Scott Kruse et al.23 identified the most common barriers to telemedicine use as being related to user perspectives on an education level, computer knowledge, low quality of internet service, lack of knowledge about telemedicine service centres, as well as data security, confidentiality, privacy, and legal responsibility. All these issues were relevant issues during the COVID-19 pandemic.
Another important point is the possibility of real-time interaction or recorded video interaction.
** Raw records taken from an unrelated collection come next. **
-- ==== Sys2Proof/Machine/Units3.lean ====
section
/-! DEFINITION. The state of the command front end and of the shared objects: queues, buffers and their
operations, the BTT cache, slices, fences and events. -/

namespace Sys2Proof.Machine

/-- Queue states (R262). -/
inductive QState where
  | off | idle | active | quarantined | resetting | stopped | halted
  deriving DecidableEq, Repr

/-- Where an operation of a buffer stands (R271, R278). -/
inductive OpSt where
  | waiting                                                        -- not issued
  | issued                                                         -- outstanding
  | satisfied (cc : CC) (result : Word)                            -- a FENCE_WAIT whose wait has been satisfied (R326)
  | done (cc : CC) (detail : Nat) (isCfe : Bool) (result : Word)   -- completed, with its status entry (R272)
  deriving DecidableEq, Repr

/-- One operation of a running or preloaded buffer (R270 to R273). -/
structure QOp where
  /-- The 32 bytes of the operation, byte 0 low. R270. -/
  bytes : BitVec 256
  /-- Where it stands. R271. -/
  st : OpSt
  /-- Place in the order of issue of the whole CFE. R423. -/
  seq : Nat
  /-- Network time of the issue. R278, R284. -/
  time : Nat
  /-- Its unit has taken it up. R271. -/
  started : Bool
  /-- Its queue became guilty while it was outstanding: it completes ABORTED once its transfers are answered. R285. -/
  aborting : Bool
  /-- Transfers or lines handled so far. R127, R186. -/
  next : Nat
  /-- Transfers or lines in all. R127, R186. -/
  total : Nat
  /-- Its transfers that are outstanding, by transaction tag. R285. -/
  txns : List Nat
  /-- Code it will complete with when its transfers have been answered. R131, R186. -/
  code : CC
  /-- Unit result code that goes with it. R272. -/
  unit : Nat
  /-- Lines that failed, or another count of its unit. R130. -/
  count : Nat
  /-- Pool address plus 1 of its lowest failed line, 0 while none has failed; of a DISPATCH or COMBINE, 1 once its dropped count has been
  written. R130, R244. -/
  mark : Nat
  /-- Transactions of the Transaction Ports that a FENCE_SIGNAL still waits for. R277. -/
  waits : List Nat
  /-- Number of the covering signal of the slice, for FENCE_SIGNAL. R277. -/
  cover : Nat
  /-- Granules granted to it, each for a kind of transfer and its accumulator bits, with its window where there is one. R86. -/
  grants : List (Nat × ReqKind × BitVec 4 × Option Window)
  /-- Its outcome, which waits for its writes of device memory to end: code, detail, CFE flag and result. R62. -/
  fin : Option (CC × Nat × Bool × Word)
  deriving DecidableEq, Repr

/-- A buffer that runs or is preloaded (R267 to R271). -/
structure Buf where
  /-- The ring entry, byte 0 low. R267. -/
  entry : Line
  /-- Ring entry count. R261. -/
  count : Nat
  /-- Slots bound. R267, R287. -/
  bind : List Nat
  /-- Regions listed. R267, R287. -/
  wins : List Nat
  /-- Operations by index. R270. -/
  ops : List QOp
  /-- The first fault in translation of its reads: address and kind. R269, R288. -/
  fault : Option (Nat × Nat)
  /-- It was preloaded. R288, R289. -/
  pre : Bool
  /-- Step of its completion that runs: 0 none, 1 the status entries, 2 the completion record. R268. -/
  stage : Nat
  /-- Network time of the first issue. R284. -/
  first : Option Nat
  /-- Nothing further is issued: stop_on_error or BARRIER stop. R271, R279. -/
  stopped : Bool
  /-- The queue became guilty in this buffer. R268. -/
  guilty : Bool
  deriving DecidableEq, Repr

/-- One queue (R260 to R268); its configuration and error record are QRING registers. -/
structure Queue where
  /-- State. R262; reset: OFF. -/
  st : QState
  /-- tail. 32 bits; R261; reset: 0. -/
  tail : Nat
  /-- fetch. 32 bits; R261; reset: 0. -/
  fetch : Nat
  /-- head. 32 bits; R261; reset: 0. -/
  head : Nat
  /-- PENDING. R265; reset: false. -/
  pending : Bool
  /-- IDLE_ARMED. R266; reset: false. -/
  idleArmed : Bool
  /-- Foreign doorbells, saturating at 15. R263; reset: 0. -/
  foreign : Nat
  /-- Backward doorbells, saturating at 15. R265; reset: 0. -/
  backward : Nat
  /-- Window entries skipped, saturating at 255. R269; reset: 0. -/
  winSkip : Nat
  /-- The running buffer. R262; reset: none. -/
  run : Option Buf
  /-- The preloaded buffer. R288; reset: none. -/
  pre : Option Buf
  /-- Slots and regions of the context in force, for keep_ctx. R287; reset: empty. -/
  ctx : List Nat × List Nat
  /-- What a switch that runs has measured: live slots of the outgoing context, and the drain D. R289; reset: none. -/
  out : Option (Nat × Nat)
  deriving DecidableEq, Repr

/-- A queue that has never been enabled. -/
def Queue.off : Queue := ⟨.off, 0, 0, 0, false, false, 0, 0, 0, none, none, ([], []), none⟩

/-- The Command Front End (R260 to R294). -/
structure Cfe where
  /-- Queues 0 to 63; default OFF. R260; reset: empty. -/
  queues : Tbl Queue
  /-- BTT cache: page and level-2 entry, newest first, at most 1,024. R293; reset: empty. -/
  btt : List (Nat × BitVec 64)
  /-- An invalidation is running. R293; reset: false. -/
  bttInv : Bool
  /-- Next place in the order of issue. Model's own; reset: 0. -/
  nextSeq : Nat
  /-- Operations issued for each slice in the budget window; default 0. R351; reset: empty. -/
  issues : Tbl Nat
  /-- Queue of each slice that was served last, plus 1; default 0. R351; reset: empty. -/
  robin : Tbl Nat
  /-- Covering FENCE_SIGNALs issued by each slice since its bind; default 0. R277; reset: empty. -/
  covers : Tbl Nat
  /-- Outcomes of covered writes: slice, covering signal, DEAD_TARGET, UNCERTAIN. R276, R277; reset: empty. -/
  bad : List (Nat × Nat × Bool × Bool)
  deriving DecidableEq, Repr

/-- Slice states (R315). -/
inductive SliceSt where
  | free | active | removing | tearing | dead
  deriving DecidableEq, Repr

/-- One slice (R315, R334 to R338). -/
structure Slice where
  /-- State. R315; reset: FREE. -/
  st : SliceSt
  /-- Bound PASID, or the one written to CFG. 20 bits; R316; reset: 0. -/
  pasid : Nat
  /-- Step of R336 running. 3 bits; R336; reset: 0. -/
  step : Nat
  /-- Refusal of the last command. 3 bits; R316; reset: 0. -/
  refusal : Nat
  /-- Job count. 48 bits; R334; reset: 0. -/
  jobs : Nat
  /-- Quarantined. R122; reset: false. -/
  quar : Bool
  /-- Network time at which the running step began. R337, R338; reset: 0. -/
  since : Nat
  deriving DecidableEq, Repr

/-- A free slice. -/
def Slice.unbound : Slice := ⟨.free, 0, 0, 0, 0, false, 0⟩

/-- Fence states (R322). -/
inductive FenceSt where
  | unsignalled | signalled | error | free
  deriving DecidableEq, Repr

/-- One fence (R322 to R329). -/
structure Fence where
  /-- State. R322; reset: FREE. -/
  st : FenceSt
  /-- Value. 64 bits; R322; reset: 0. -/
  value : BitVec 64
  /-- Status in SIGNALLED_ERROR. R322; reset: 0. -/
  status : CC
  /-- FENCE.CFG of this fence: owner, sharer, rights, notify. 32 bits; R322; reset: 0. -/
  cfg : Word
  /-- Initial value. 64 bits; R322; reset: 0. -/
  init : BitVec 64
  /-- Notify event taken at ALLOC. R329; reset: 0. -/
  event : Nat
  /-- The last ALLOC was refused. R329; reset: false. -/
  refused : Bool
  /-- Member and txn of the last FENCE_REMOTE applied. R327; reset: none. -/
  lastRemote : Option (Nat × Nat)
  deriving DecidableEq, Repr

/-- A fence that is not allocated. -/
def Fence.unused : Fence := ⟨.free, 0, .ok, 0, 0, 0, false, .none⟩

/-- One event (R330, R331). -/
structure Event where
  /-- Allocated. R330; reset: false. -/
  alloc : Bool
  /-- EVENT.CFG of this event: owner, kind, source. 32 bits; R330; reset: 0. -/
  cfg : Word
  /-- State of a manual event. R331; reset: false. -/
  set : Bool
  /-- Sets, wrapping. 16 bits; R331; reset: 0. -/
  count : Nat
  deriving DecidableEq, Repr

/-- An event that is not allocated. -/
def Event.unused : Event := ⟨false, 0, false, 0⟩

/-- Slices, fences and events (R315 to R341). -/
structure Objects where
  /-- Slices by number; default FREE. R315; reset: empty. -/
  slices : Tbl Slice
  /-- Fences by number; default FREE. R322; reset: empty. -/
  fences : Tbl Fence
  /-- Events by number; default not allocated. R330; reset: empty. -/
  events : Tbl Event
  /-- Fence selected by each slice in its window page; default 0. R318; reset: empty. -/
  fsel : Tbl Nat
  /-- SW_FSIG_LO of each slice; default 0. R318; reset: empty. -/
  fsigLo : Tbl Nat
  /-- Event selected by each slice in its window page; default 0. R318; reset: empty. -/
  esel : Tbl Nat
  /-- High words latched for each slice: 2 x slice for SW_JOBS_HI, 2 x slice + 1 for SW_FVAL_HI, value plus 1; default 0, not latched. R455; reset: empty. -/
  swLatch : Tbl Nat
  deriving DecidableEq, Repr

end Sys2Proof.Machine
end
However, when the proposed protocol of this study was defined, some fundamental factors in terms of the final result of the evaluation were noted: (i) the volunteers are most commonly elderly individuals, with limited access to technology and difficulties of interacting with online services, (ii) the evaluation of bradykinesia using the MDS-UPDRS items in part III has a protocol that needs to be followed, and with the correct video recording, a real-time evaluation interaction was not necessary; (iii) it was not possible to bring all PD specialists together at the same time, as these healthcare professionals are extremely overloaded, however, telemedicine allowed for analyses from different specialists.
As a result, all these factors contributed to the success of the proposed methodology, as the use of recordings enabled PD patients to participate, the MDS-UPDRS assessment proposed was accurate, and 14 specialized evaluators were able to participate in the bradykinesia evaluation.
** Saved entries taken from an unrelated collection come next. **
/-- The Region Table cache's entry for a resolution: by the index of a listed region, else by the granule (R93, R98). -/
def Hw.rtcOf (h : Hw) (r : Resolution) : Option (Nat × Region) :=
  match r.listed with | some i => h.gate.rtc.find? fun p => p.1 == i | none => h.rtcFor r.granule

/-- A resolution discarded and started again (R102). -/
def Hw.restartResolution (h : Hw) (r : Resolution) : Hw :=
  let h := h.endResolution r.slice r.granule
  h.queueResolution (h.newResolution r.slice r.granule (h.rtcOf r) r.aged r.listed r.pins)

/-- An aged source's resolution that has its result goes first (R103). -/
def Hw.agedFirst (h : Hw) (r : Resolution) : Bool := r.aged.isNone && h.gate.resolutions.any fun x => x.aged.isSome && x.found.isSome

/-- WINDOW_RESOLUTION_DONE: a resolution ends with a window or a negative entry, or is started again (R97, R102). -/
def Hw.windowResolutionDone (h : Hw) (slice g : Nat) : Hw :=
  match h.gate.resolutions.find? fun r => r.slice == slice && r.granule == g with
  | none => h
  | some r =>
    let old := decide (r.era ≠ h.gate.era)
    if h.agedFirst r then h
    else match r.found with
    | none => h
    | some none => if old then h.restartResolution r else (h.endResolution slice g).addNegative slice g false
    | some (some (idx, _)) =>
      match h.gate.rtc.find? fun p => p.1 == idx with
      | none => h.restartResolution r
      | some (_, e) =>
        if !(decide (e.base ≤ g) && decide (g < e.base + e.size)) then h.restartResolution r
        else if e.state ≠ .active then (if old then h.restartResolution r else (h.endResolution slice g).addNegative slice g false)
        else match e.shares.find? fun s => s.2.1 == slice with
          | none => if old then h.restartResolution r else (h.endResolution slice g).addNegative slice g true
          | some s =>
            let h := (h.endResolution slice g).placeWindow slice idx e s.2.2 r.aged
            r.pins.foldl (fun h n => h.pinWindow slice idx n) h

/-- An entry placed in the Region Table cache of 4,096 (R93). DESIGN CHOICE for the entry that leaves (log entry 56). -/
def Hw.rtcPlace (h : Hw) (idx : Nat) (e : Region) : Hw :=
  let rest := h.gate.rtc.filter fun p => p.1 != idx
  { h with gate.rtc := (if rest.length < 4096 then rest else rest.drop 1) ++ [(idx, e)] }

/-- A resolution changed. -/
def Hw.modResolution (h : Hw) (slice g : Nat) (f : Resolution → Resolution) : Hw :=
  { h with gate.resolutions := h.gate.resolutions.map fun r => if r.slice = slice ∧ r.granule = g then f r else r }

/-- The longest walk, and WALK_SLOW for one with a slow read (R95). -/
def Hw.walkEnd (h : Hw) (r : Resolution) : Hw :=
  let h := h.setF Reg.GATE_RESOLVE_STAT 16 16 (max (h.regF Reg.GATE_RESOLVE_STAT 16 16) (min r.ns 0xFFFF))
  if r.slow then h.raise 217 (detailWord (some r.slice) none 0 0) 0 0 0 else h

/-- A walk fails its checks: REGION_CORRUPT and a NO_WINDOW negative entry (R96); one that a REGION_OP has overtaken is started
again instead (R102). -/
def Hw.walkCorrupt (h : Hw) (r : Resolution) : Hw :=
  let h := (h.walkEnd r).raise 216 (detailWord (some r.slice) none 0 0) 0 0 0
  if r.era ≠ h.gate.era then h.restartResolution r
  else (h.endResolution r.slice r.granule).addNegative r.slice r.granule false

/-- A walk goes on to its next read, or has found that no region covers the granule (R95, R97). -/
def Hw.walkNext (h : Hw) (r : Resolution) (next : Option (Option WalkStage)) : Hw :=
  match next with
  | none => h.walkCorrupt r
  | some none => (h.walkEnd r).modResolution r.slice r.granule fun r => { r with found := some none }
  | some (some st) => (h.modResolution r.slice r.granule fun r => { r with stage := st }).walkAsk r.slice r.granule st

/-- The Region Table entry that a walk reads, judged (R96); its CRC may be inverted (R419). -/
def Hw.walkTable (h : Hw) (r : Resolution) (idx : Nat) (content : Option Line) : Hw :=
  match content with
  | none => h.walkCorrupt r
  | some l =>
    let (h, ok, _) := h.checked 5 (some 0) none none (regionCrcOk l)
    match regionDecode l ok with
    | some e =>
      if e.base ≤ r.granule ∧ r.granule < e.base + e.size then
        ((h.walkEnd r).rtcPlace idx e).modResolution r.slice r.granule fun r => { r with found := some (some (idx, e)) }
      else h.walkCorrupt r
    | none => h.walkCorrupt r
ConclusionSeveral key points were identified during this research that contributed to its success: (i) a group composed of several examiners can improve clinical assessment; (ii) necessity of a mediation group with prior training and experience in Parkinson's disease; (iii) possibility of a remote and a reliable assessment of bradykinesia in PD; (iv) the importance of developing a telemedicine protocol for people with PD to be employed in the context of the COVID-19 pandemic.
Other motor symptoms of Parkinson's disease, such as tremor and gait dysfunction, will need to be evaluated remotely in the future. This can be accomplished using the experimental protocol and experience gained by the research team.
FundingThe present work was carried out with the support of the National Council for Scientific and Technological Development (CNPq), Coordination for the Improvement of Higher Education Personnel (CAPES – Programme CAPES/DFATD-88887.159028/2017-00, Programme CAPES/COFECUB-88881.370894/2019-01, CAPES/COFECUB-88887.628121/2021-00) and the Foundation for Research Support of the State of Minas Gerais (FAPEMIG-APQ-00942-17). A.O. Andrade is a fellow of CNPq, Brazil (304818/2018-6).
Conflict of interestThe authors declare that they have no conflict of interest.
The authors are grateful to the health professionals and patients of Associação Parkinson do Triângulo (Brazil) who contributed to this research.